Any faculty department that can get its hand on a black scientist knows it is now going to be a federal grant magnet.
It is going to have millions of federal dollars showered upon it.
And they will try to hold on to that gold dust as long as possible, while other science faculties, you know, Harvard or UC Berkeley, will compete and make the gold dust even more valuable.
So we have to stop apologizing for phantom racism.
It's not just the Ivy Leagues.
You said the Ivy Leagues practice racial preferences.
It is any minimally selective college.
Get back to To colorblind standards.
And I hope that Asian Americans become even more mobilized because they're the ones that are screwed the most at this point by the evisceration of meritocratic standards.
They are having to be five, 10 times as good as any other student to be admitted to a medical school of their choice, to a law school of their choice.
And for them to be told that, well, if you're succeeding, it's because you're racist or white supremacist.
I couldn't agree more.
to be telling white students that, but the Asians could be a sleeping giant that will help us beat this thing back.
I couldn't agree more.
Heather, tell people where they can follow you and how to pre-order the book, and I'm going to make sure that we pre-order that book immediately as soon as we've done the interview here.
Thank you, Jack.
Well, the book, you just go on Amazon.
You can preorder it when race trumps merit.

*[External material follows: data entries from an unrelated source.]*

def Fmt.fp64 : Fmt := { fb := 52, eb := 11, bias := 1023, kind := .ieee }
def Fmt.fp32 : Fmt := { fb := 23, eb := 8, bias := 127, kind := .ieee }
def Fmt.fp16 : Fmt := { fb := 10, eb := 5, bias := 15, kind := .ieee }
def Fmt.bf16 : Fmt := { fb := 7, eb := 8, bias := 127, kind := .ieee }
def Fmt.e5m2 : Fmt := { fb := 2, eb := 5, bias := 15, kind := .ieee }
def Fmt.e4m3 : Fmt := { fb := 3, eb := 4, bias := 7, kind := .e4m3 }
def Fmt.e2m1 : Fmt := { fb := 1, eb := 2, bias := 1, kind := .e2m1 }

/-- Width in bits. -/
def Fmt.width (f : Fmt) : Nat := 1 + f.eb + f.fb
/-- The sign bit's weight. -/
def Fmt.signW (f : Fmt) : Nat := 2 ^ (f.eb + f.fb)
/-- The code of a magnitude with a sign. -/
def Fmt.signed (f : Fmt) (neg : Bool) (c : Nat) : Nat := if neg then f.signW + c else c
/-- The largest finite magnitude's code (R216). -/
def Fmt.maxCode (f : Fmt) : Nat :=
  match f.kind with
  | .ieee => (2 ^ f.eb - 1) * 2 ^ f.fb - 1
  | .e4m3 => 2 ^ (f.eb + f.fb) - 2
  | .e2m1 => 2 ^ (f.eb + f.fb) - 1
/-- The code of +∞ where the format has one. -/
def Fmt.infCode (f : Fmt) : Nat := (2 ^ f.eb - 1) * 2 ^ f.fb
/-- The canonical NaN (R218). e2m1 has none. -/
def Fmt.nanCode (f : Fmt) : Nat :=
  match f.kind with
  | .ieee => f.infCode + 2 ^ (f.fb - 1)
  | _ => 2 ^ (f.eb + f.fb) - 1
/-- The exponent of the smallest normal value. -/
def Fmt.emin (f : Fmt) : Int := 1 - (f.bias : Int)

/-! ### Values (R217, R218) -/

/-- (−1)^neg × (m + δ) × 2^e, where δ is 0, or lies strictly between 0 and 1 when `sticky`. -/
structure Ex where
  neg : Bool
  m : Nat
  e : Int
  sticky : Bool
  deriving DecidableEq, Repr

/-- The value of a code, or an exact result. -/
inductive FpNum where
  | nan (signalling : Bool)
  | inf (neg : Bool)
  | fin (x : Ex)
  deriving DecidableEq, Repr

def Ex.zero (neg : Bool) : Ex := { neg := neg, m := 0, e := 0, sticky := false }
def Ex.isZero (x : Ex) : Bool := x.m == 0 && !x.sticky
/-- An integer as a value. -/
def Ex.ofInt (i : Int) : Ex := { neg := decide (i < 0), m := i.natAbs, e := 0, sticky := false }

/-- `fp_value`: the value of a code (R217, R218). -/
def fpValue (f : Fmt) (c : Nat) : FpNum :=
  let neg := c / f.signW % 2 == 1
  let ex := c / 2 ^ f.fb % 2 ^ f.eb
  let fr := c % 2 ^ f.fb
  let top := ex == 2 ^ f.eb - 1
  if f.kind = .ieee ∧ top then (if fr = 0 then .inf neg else .nan (decide (fr < 2 ^ (f.fb - 1))))
  else if f.kind = .e4m3 ∧ top ∧ fr = 2 ^ f.fb - 1 then .nan false
  else if ex = 0 then .fin { neg := neg, m := fr, e := f.emin - (f.fb : Int), sticky := false }
  else .fin { neg := neg, m := 2 ^ f.fb + fr, e := (ex : Int) - (f.bias : Int) - (f.fb : Int), sticky := false }

def FpNum.isNan : FpNum → Bool
  | .nan _ => true
  | _ => false
def FpNum.isSnan : FpNum → Bool
  | .nan q => q
  | _ => false
/-- The value with its sign turned. -/
def FpNum.negate : FpNum → FpNum
  | .nan q => .nan q
  | .inf n => .inf (!n)
  | .fin x => .fin { x with neg := !x.neg }

/-! ### Flags (R224) -/

abbrev FFlags := BitVec 5
def fNV : FFlags := 16
def fDZ : FFlags := 8
def fOF : FFlags := 4
def fUF : FFlags := 2
def fNX : FFlags := 1

/-- A code with the flags that making it raised. -/
structure FRes where
  code : Nat
  flags : FFlags
  deriving DecidableEq, Repr

/-! ### Rounding (R220 to R223) -/

/-- The rounding modes, once SY.FRM has been read (R61). -/
inductive Mode where
  | rne | rtz | rup | rdn | rna | sr
  deriving DecidableEq, Repr

/-- A magnitude on a grid of multiples of 2^q: the multiple below or equal, whether the magnitude lies above
it, how its fraction compares with one half, and floor(2^32 × fraction). -/
structure Cut where
  lo : Nat
  inexact : Bool
  half : Ordering
  frac32 : Nat
  deriving DecidableEq, Repr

I have a Twitter feed that I actually don't really run.
It's it's mostly to put my writing up there.
And I don't even know what my handle is.
But if you if you Google me at Heather McDonald and Twitter, that will give you sort of a chronological in reverse order, all of my media appearances and all of my writing.

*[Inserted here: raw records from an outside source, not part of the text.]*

-- ==== Sys2Proof/Machine/Power.lean ====
section
/-! DEFINITION. Parish power control (spec 14 R469 to R472): the PW. registers, the transitions of R470, drain,
save and restore, and link sleep. -/

namespace Sys2Proof.Machine

def State.power (s : State) (pp : Nat) : Power := (s.parish pp).pw
def State.setPower (s : State) (pp : Nat) (w : Power) : State := s.setParish pp { s.parish pp with pw := w }

/-- Code of a state (R470). -/
def PwState.code : PwState → Nat
  | .run => 0 | .drain => 1 | .quiesce => 2 | .saving => 3 | .saved => 4 | .stopped => 5
  | .ret => 6 | .off => 7 | .powered => 8 | .restoring => 9

/-- Whether PSEL names a parish that has PW. registers (R469). -/
def State.hasPower (s : State) (pp : Nat) : Bool := decide (2 ≤ pp ∧ pp < Config.parishCount s.member)

/-- The harts of a parish. -/
def State.placesIn (s : State) (pp : Nat) : List Place := s.places.filter fun p => s.ppOf p.core == pp

/-- The contexts that keep a parish from being drained (R471). A locked-up hart does not: R129 lets a power-off start
it again (log 24). -/
def State.occupied (s : State) (pp : Nat) : List Place := (s.placesIn pp).filter fun p => (s.hartAt p).wait != .lockup

/-! ### DRAIN and RUN (R470, R471) -/

/-- The Steward moves its records, in order, to the host parish, once the links to it are ACTIVE (R200, R471). -/
def State.moveRecords (s : State) (pp : Nat) : State :=
  let d := s.pdata pp
  if (d.queue ++ d.overflow).isEmpty then s
  else if s.queueParish pp = pp then s.wake (s.dieOf pp) (s.dieOf (s.hostParish pp))
  else (d.queue ++ d.overflow).foldl (fun s r => s.enqueue pp r) (s.setPdata pp { d with queue := [], overflow := [] })

/-- The Steward of a parish in DRAIN moves records that a link had held. None where it has none, or they still wait. -/
def State.serveDrains (s : State) : Option State :=
  (s.parishes.find? fun e => e.2.pw.st == .drain && !s.lostDies.contains (s.dieOf e.1) &&
    !(e.2.data.queue ++ e.2.data.overflow).isEmpty && s.queueParish e.1 != e.1).map fun e => s.moveRecords e.1

/-- Whether a Carter frame waits for a core of a parish (R133, R471). -/
def State.frameFor (s : State) (pp : Nat) : Bool :=
  s.carter.any fun f => match f.exact with | some c => s.ppOf c == pp | none => false

/-- QREQ := 1 in RUN: the parish enters DRAIN (R470, R471). Its TASK harts are pre-empted urgently, with those that are
scheduled with them (R400), but for pinned harts; the Steward moves its records, and holds no contexts. -/
def State.quiesce (s : State) (pp : Nat) : State :=
  let w := s.power pp
  let s := (s.setPower pp { w with qreq := true, st := .drain, pend := w.pend || s.frameFor pp }).moveRecords pp
  let s := s.setParish pp { s.parish pp with reserved := none }
  ((s.placesIn pp).filter fun p => (s.hartAt p).mat.grantRows == 0).foldl
    (fun s p => if s.isFree p then s else s.preemptGroup true p) s

/-- The parish enters RUN (R469, R470): held traffic moves again, and the requests for it are off. -/
def State.enterRun (s : State) (pp : Nat) : State :=
  let s := s.setPower pp { s.power pp with qreq := false, ack := false, st := .run, wake := false, pend := false }
  (s.placesIn pp).foldl (fun s p => s.setHart p { s.hartAt p with evict := false, urgent := false }) s

/-- QREQ := 1 (R470). -/
def State.writeQreq (s : State) (pp : Nat) (v : Bool) : Option State :=
  let w := s.power pp
  if w.qreq = v then some s
  else
    match w.st, v with
    | .run, true => some (s.quiesce pp)
    | .drain, false => some (s.enterRun pp)
    | .quiesce, false => some (s.enterRun pp)
    | .saved, false => some (s.enterRun pp)
    | _, _ => none

/-- Whether a parish in DRAIN is drained (R471). -/
def State.isDrained (s : State) (pp : Nat) : Bool :=
  (s.power pp).st == .drain && (s.occupied pp).isEmpty && (s.pdata pp).queue.isEmpty && (s.pdata pp).overflow.isEmpty &&
    s.cores.all fun (e : CoreId × Core) => s.ppOf e.1 != pp || e.1.die == 0 || e.2.depart.isEmpty

/-- QUIESCE_REQUEST (R470). -/
def execQuiesceRequest (pp : Nat) (s : State) : Out State :=
  if s.hasPower pp && (s.power pp).st == .run then .next (s.quiesce pp) else .refused (.notEnabled "QUIESCE_REQUEST")

/-- QUIESCE_CANCEL (R470). -/
def execQuiesceCancel (pp : Nat) (s : State) : Out State :=
  if s.hasPower pp && ((s.power pp).st == .drain || (s.power pp).st == .quiesce || (s.power pp).st == .saved) then
    .next (s.enterRun pp)
  else .refused (.notEnabled "QUIESCE_CANCEL")

/-- DRAINED (R470, R471). -/
def execDrained (pp : Nat) (s : State) : Out State :=
  if s.hasPower pp && s.isDrained pp then .next (s.setPower pp { s.power pp with st := .quiesce, ack := true })
  else .refused (.notEnabled "DRAINED")

/-! ### SAVE and RESTORE (R470) -/

/-- Cells of a run of bytes; those that read as unwritten have no cell. -/
def runCells : Nat → List Byte → List Host.Cell
  | _, [] => []
  | a, x :: t => if x = unwritten then runCells (a + 1) t else (a, x) :: runCells (a + 1) t

/-- Write a long run of bytes in one pass. -/
def writeRun (m : List Host.Cell) (a : Nat) (bs : List Byte) : List Host.Cell :=
  (m.filter fun c => decide (c.1 < a)) ++ runCells a bs ++ m.filter fun c => decide (a + bs.length ≤ c.1)

/-- Bytes of the save area (R469). -/
def saveSize : Nat := 524288

/-- Whether the save area lies in HBM (R470). -/
def Power.saveInHbm (w : Power) : Bool := decide (w.saveptr.toNat + saveSize ≤ 2 ^ 39)

/-- The lines of a parish L2. -/
def State.linesIn (s : State) (pp : Nat) : List Nat := (s.coh.l2.filter fun e => e.1.1 == pp).map fun e => e.1.2

/-- One line leaves the L2 through PUTS or PUTX (R470, R191), unless a transaction on it is in progress or a link wakes
(R200). -/
def State.flushOut (s : State) (pp line : Nat) : State :=
  let d := s.dieOf pp
  if !s.reaches d (lineHome line) then s.wake d (lineHome line)
  else if s.lineBusy line || s.storePending line then s
  else s.evictWhole pp line

/-- The parish L2 gives up the lines that can go (R470). -/
def State.flushL2 (s : State) (pp : Nat) : State := (s.linesIn pp).foldl (fun s l => s.flushOut pp l) s

/-- Every TLB and stream translation of the parish is empty (R470). -/
def State.emptyTlbs (s : State) (pp : Nat) : State :=
  let s := s.setParish pp { s.parish pp with tlb := [] }
  let s := { s with cores := s.cores.map fun (e : CoreId × Core) => if e.1.die != 0 && s.ppOf e.1 == pp then (e.1, { e.2 with tlb := [] }) else e }
  (s.placesIn pp).foldl (fun s p => s.setHart p (s.hartAt p).noPages) s

/-- What a parish retains: its tables, its reeve registers and its arrival queues (R470). -/
def State.retained (s : State) (pp : Nat) : ParishData :=
  { s.pdata pp with
    arrivals := (s.cores.filter fun (e : CoreId × Core) => e.1.die != 0 && s.ppOf e.1 == pp && !e.2.arrival.isEmpty).map fun e => (e.1, e.2.arrival) }

/-- OP SAVE (R470): SAVING, with MODE recorded; the L2 and the TLBs give up what they hold. -/
def State.save (s : State) (pp : Nat) (off : Bool) : State :=
  let w := s.power pp
  ((s.flushL2 pp).emptyTlbs pp).setPower pp { w with st := .saving, done := false, err := false, modeOff := off }

/-- A long run of bytes as device stores (R470): from a die at the homes of its lines, in the new page of a migration too,
and without the poison of whole sectors (R149, R214, R488). -/
def State.putRun (s : State) (die a : Nat) (bs : List Byte) : Held :=
  ((linesOf a bs.length).foldl (fun (o : Held) l => o.bind fun s => s.farFrom die l 0b1111 true) (.ok s)).bind fun s =>
    let mirror (m : List Host.Cell) (i : Nat) : List Host.Cell :=
      match s.mirrorOf (a + 128 * i) with
      | some b => writeBytes m (s.cell b) ((bs.drop (128 * i)).take 128)
      | none => m
    let m := writeRun s.mem a bs
    let m' := if s.migs.isEmpty then m else (List.range (bs.length / 128)).foldl mirror m
    .ok (({ s with mem := m' } : State).unpoison a bs.length)

/-- The retained state goes to the save area, whose layout is the device's own (R470; log 16). -/
def State.writeArea (s : State) (pp : Nat) : Held :=
  let (k, s) := s.draw
  let w := s.power pp
  (s.putRun (s.dieOf pp) w.saveptr.toNat ((List.range saveSize).map fun i => Config.freeByte (k * saveSize + i))).bind fun s =>
    .ok (s.setParish pp { s.parish pp with saved := some (s.retained pp) })

/-- Whether a save area fails each access to it: it lies outside HBM, or a line of it is homed on a lost W-die (R465,
R470). -/
def State.areaFails (s : State) (w : Power) : Bool :=
  !w.saveInHbm || (!s.lostDies.isEmpty && (linesOf w.saveptr.toNat saveSize).any fun l => s.lostDies.contains (lineHome l))

/-- SAVE_END (R470): the L2 is empty, and for OFF the save area holds the retained state; an area that fails its accesses
fails the save. -/
def execSaveEnd (pp : Nat) (s : State) : Out State :=
  let w := s.power pp
  let t := s.flushL2 pp
  if !(s.hasPower pp && w.st == .saving) then .refused (.notEnabled "SAVE_END")
  else if !(t.linesIn pp).isEmpty then s.heldRow "SAVE_END" t
  else if w.modeOff && t.areaFails w then .next (t.setPower pp { w with st := .quiesce, done := true, err := true })
  else
    match (if w.modeOff then t.writeArea pp else .ok t) with
    | .error u => s.heldRow "SAVE_END" u
    | .ok u => .next (u.setPower pp { w with st := .saved, done := true, fresh := false })

/-- Replace what a parish retains, with its arrival queues. -/
def State.putRetained (s : State) (pp : Nat) (d : ParishData) : State :=
  let s := s.setPdata pp { d with arrivals := [] }
  let s := { s with cores := s.cores.map fun (e : CoreId × Core) =>
      if e.1.die != 0 && s.ppOf e.1 == pp then (e.1, { e.2 with arrival := [] }) else e }
  d.arrivals.foldl (fun s (x : CoreId × List Msg) => s.setCore x.1 { s.core x.1 with arrival := x.2 }) s

/-- The registers of a parish's cores stand at reset (R470); a core keeps its arrival queue. -/
def State.resetCores (s : State) (pp : Nat) : State :=
  { s with cores := s.cores.map fun (e : CoreId × Core) =>
      if e.1.die != 0 && s.ppOf e.1 == pp then (e.1, { Core.reset with arrival := e.2.arrival }) else e }

/-- OP RESTORE starts (R470). -/
def State.startRestore (s : State) (pp : Nat) : State :=
  s.setPower pp { s.power pp with st := .restoring, done := false, err := false }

So that's probably the easiest way.
Heather McDonald, a true pleasure, true honor.
Thank you for coming on here.
Thank you for giving people the tools to be able, not just to debate this, but actually have the conversations that are going on in our country.
Because thanks to social media, for as much as we do complain about it, for as much as our lives seem to be ruled by viral videos now, it also has given us the ability to connect To run shows like this and to get information out there that is otherwise completely suppressed by the mainstream.
Which of course, as we all know, why they are constantly trying to shut down social media.
Heather MacDonald, the book is, once again, when race trumps merit.
Is diversity our strength?
Or is our strength the traditional values on which Western civilization has been built?